When will the EHR be Good Enough
As we grapple with a new normal in healthcare, an age-old debate gains a new stronghold. It is no secret that current EHRs are both lauded and denigrated in almost the same sentence. The access to patient information is great in episodic care but otherwise limited due to interoperability issues. We can’t live without it but argue the user interface is not intuitive and doesn’t promote usability. It records details but doesn’t tell a story. Industry veteran John Glaser, in the June 12 Harvard Business Review, outlines the shortfalls of current EHRs to adequately support the COVID-19 pandemic.
“The overhaul must also support the ability of providers to adopt the new value-based-care business model of health care — one that rewards providers for outcomes rather than the volume of services and that shifts their focus from reactive sick care to the proactive management of health.”

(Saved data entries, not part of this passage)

-- ==== Sys2Proof/Laws/Shape.lean ====
section
/-! SUPPORT. Every instruction is one of the families of Decode.lean or one of the single rows: the case analysis over
the opcode table that a claim about all instructions goes through. -/

namespace Sys2Proof.Laws

/-- The illegal opcodes (R132). -/
def illegalRows : List (Instr × Byte) :=
  [(.illegal_D3, 0xD3), (.illegal_DB, 0xDB), (.illegal_DD, 0xDD), (.illegal_E3, 0xE3), (.illegal_E4, 0xE4), (.illegal_EB, 0xEB),
    (.illegal_EC, 0xEC), (.illegal_ED, 0xED), (.illegal_F4, 0xF4), (.illegal_FC, 0xFC), (.illegal_FD, 0xFD)]

/-- The form of an instruction, by the patterns of R130 and R131. -/
inductive Shape : Instr → Prop where
  | ldFrom (r : Reg8) (o : Operand8) : Shape (.ld (.reg r) o)
  | ldStore (r : Reg8) : Shape (.ld .atHL (.reg r))
  | ldImm (n : Byte) (o : Operand8) : Shape (.ldImm n o)
  | inc (o : Operand8) : Shape (.inc o)
  | dec (o : Operand8) : Shape (.dec o)
  | ldPair (nn : Word) (p : Pair) : Shape (.ldPair nn p)
  | addHL (p : Pair) : Shape (.addHL p)
  | incPair (p : Pair) : Shape (.incPair p)
  | decPair (p : Pair) : Shape (.decPair p)
  | storeA (i : Indirect) : Shape (.storeA i)
  | loadA (i : Indirect) : Shape (.loadA i)
  | alu (op : AluOp) (o : Operand8) : Shape (.alu op o)
  | aluImm (n : Byte) (op : AluOp) : Shape (.aluImm n op)
  | jrCond (e : Byte) (cc : Cond) : Shape (.jrCond e cc)
  | jpCond (nn : Word) (cc : Cond) : Shape (.jpCond nn cc)
  | callCond (nn : Word) (cc : Cond) : Shape (.callCond nn cc)
  | retCond (cc : Cond) : Shape (.retCond cc)
  | push (p : StackPair) : Shape (.push p)
  | pop (p : StackPair) : Shape (.pop p)
  | rst (t : Idx3) : Shape (.rst t)
  | rot (op : RotOp) (o : Operand8) : Shape (.rot op o)
  | bit (b : Idx3) (o : Operand8) : Shape (.bit b o)
  | res (b : Idx3) (o : Operand8) : Shape (.res b o)
  | set (b : Idx3) (o : Operand8) : Shape (.set b o)
  | nop : Shape .nop
  | rlca : Shape .rlca
  | ld_atNN_SP (nn : Word) : Shape (.ld_atNN_SP nn)
  | rrca : Shape .rrca
  | stop (n : Byte) : Shape (.stop n)
  | rla : Shape .rla
  | jr (e : Byte) : Shape (.jr e)
  | rra : Shape .rra
  | daa : Shape .daa
  | cpl : Shape .cpl
  | scf : Shape .scf
  | ccf : Shape .ccf
  | halt : Shape .halt
  | jp (nn : Word) : Shape (.jp nn)
  | ret : Shape .ret
  | prefixCB (op2 : Byte) : Shape (.prefixCB op2)
  | call (nn : Word) : Shape (.call nn)
  | reti : Shape .reti
  | ldh_atN_A (n : Byte) : Shape (.ldh_atN_A n)
  | ldh_atC_A : Shape .ldh_atC_A
  | add_SP_e (e : Byte) : Shape (.add_SP_e e)
  | jp_HL : Shape .jp_HL
  | ld_atNN_A (nn : Word) : Shape (.ld_atNN_A nn)
  | ldh_A_atN (n : Byte) : Shape (.ldh_A_atN n)
  | ldh_A_atC : Shape .ldh_A_atC
  | di : Shape .di
  | ld_HL_SPe (e : Byte) : Shape (.ld_HL_SPe e)
  | ld_SP_HL : Shape .ld_SP_HL
  | ld_A_atNN (nn : Word) : Shape (.ld_A_atNN nn)
  | ei : Shape .ei
  | illegal {i : Instr} {op : Byte} (h : (i, op) ∈ illegalRows) : Shape i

EHRs, once implemented, are entrenched and expensive to replace. In many ways they are considered a necessary evil that consumes far too much of the IT and operations budget. Industry experts suggest bolt on applications can enhance current record keeping, transaction based EHRs. We can’t keep starting over. We must grow from where we are. That opens opportunities for new, nimble, and modern solutions to be developed to meet current challenges.
COVID-19 Tests Business Continuity & Organizational Agility
Business continuity reared its head during COVID-19 exposing many vulnerabilities that are not seen during times of business as usual. The mandate for non-essential workers to shelter in place drove healthcare leaders to send scores of staff home to work remotely. This action immediately tested an organization’s ability to monitor staff time productivity, support remote work with secure remote access to systems, insufficient network speeds, and device availability — not to mention the ability of the staff to stand up an efficient home office environment.
Computing devices such as laptops, monitors, and tablets were in immediate short supply from vendors with weeks to months lead time before receipt, VPN connections were saturated, and communication via web and video conferencing became the vogue.
What is most clear is that our industry was ill-equipped to be successful in a remote work setting. Considering the hard learnings of the COVID-19 experience, it is time the healthcare industry takes a page from future of work experts like Paul Estes to focus on creation of an agile workforce that is fully equipped and ready to work where and when needed.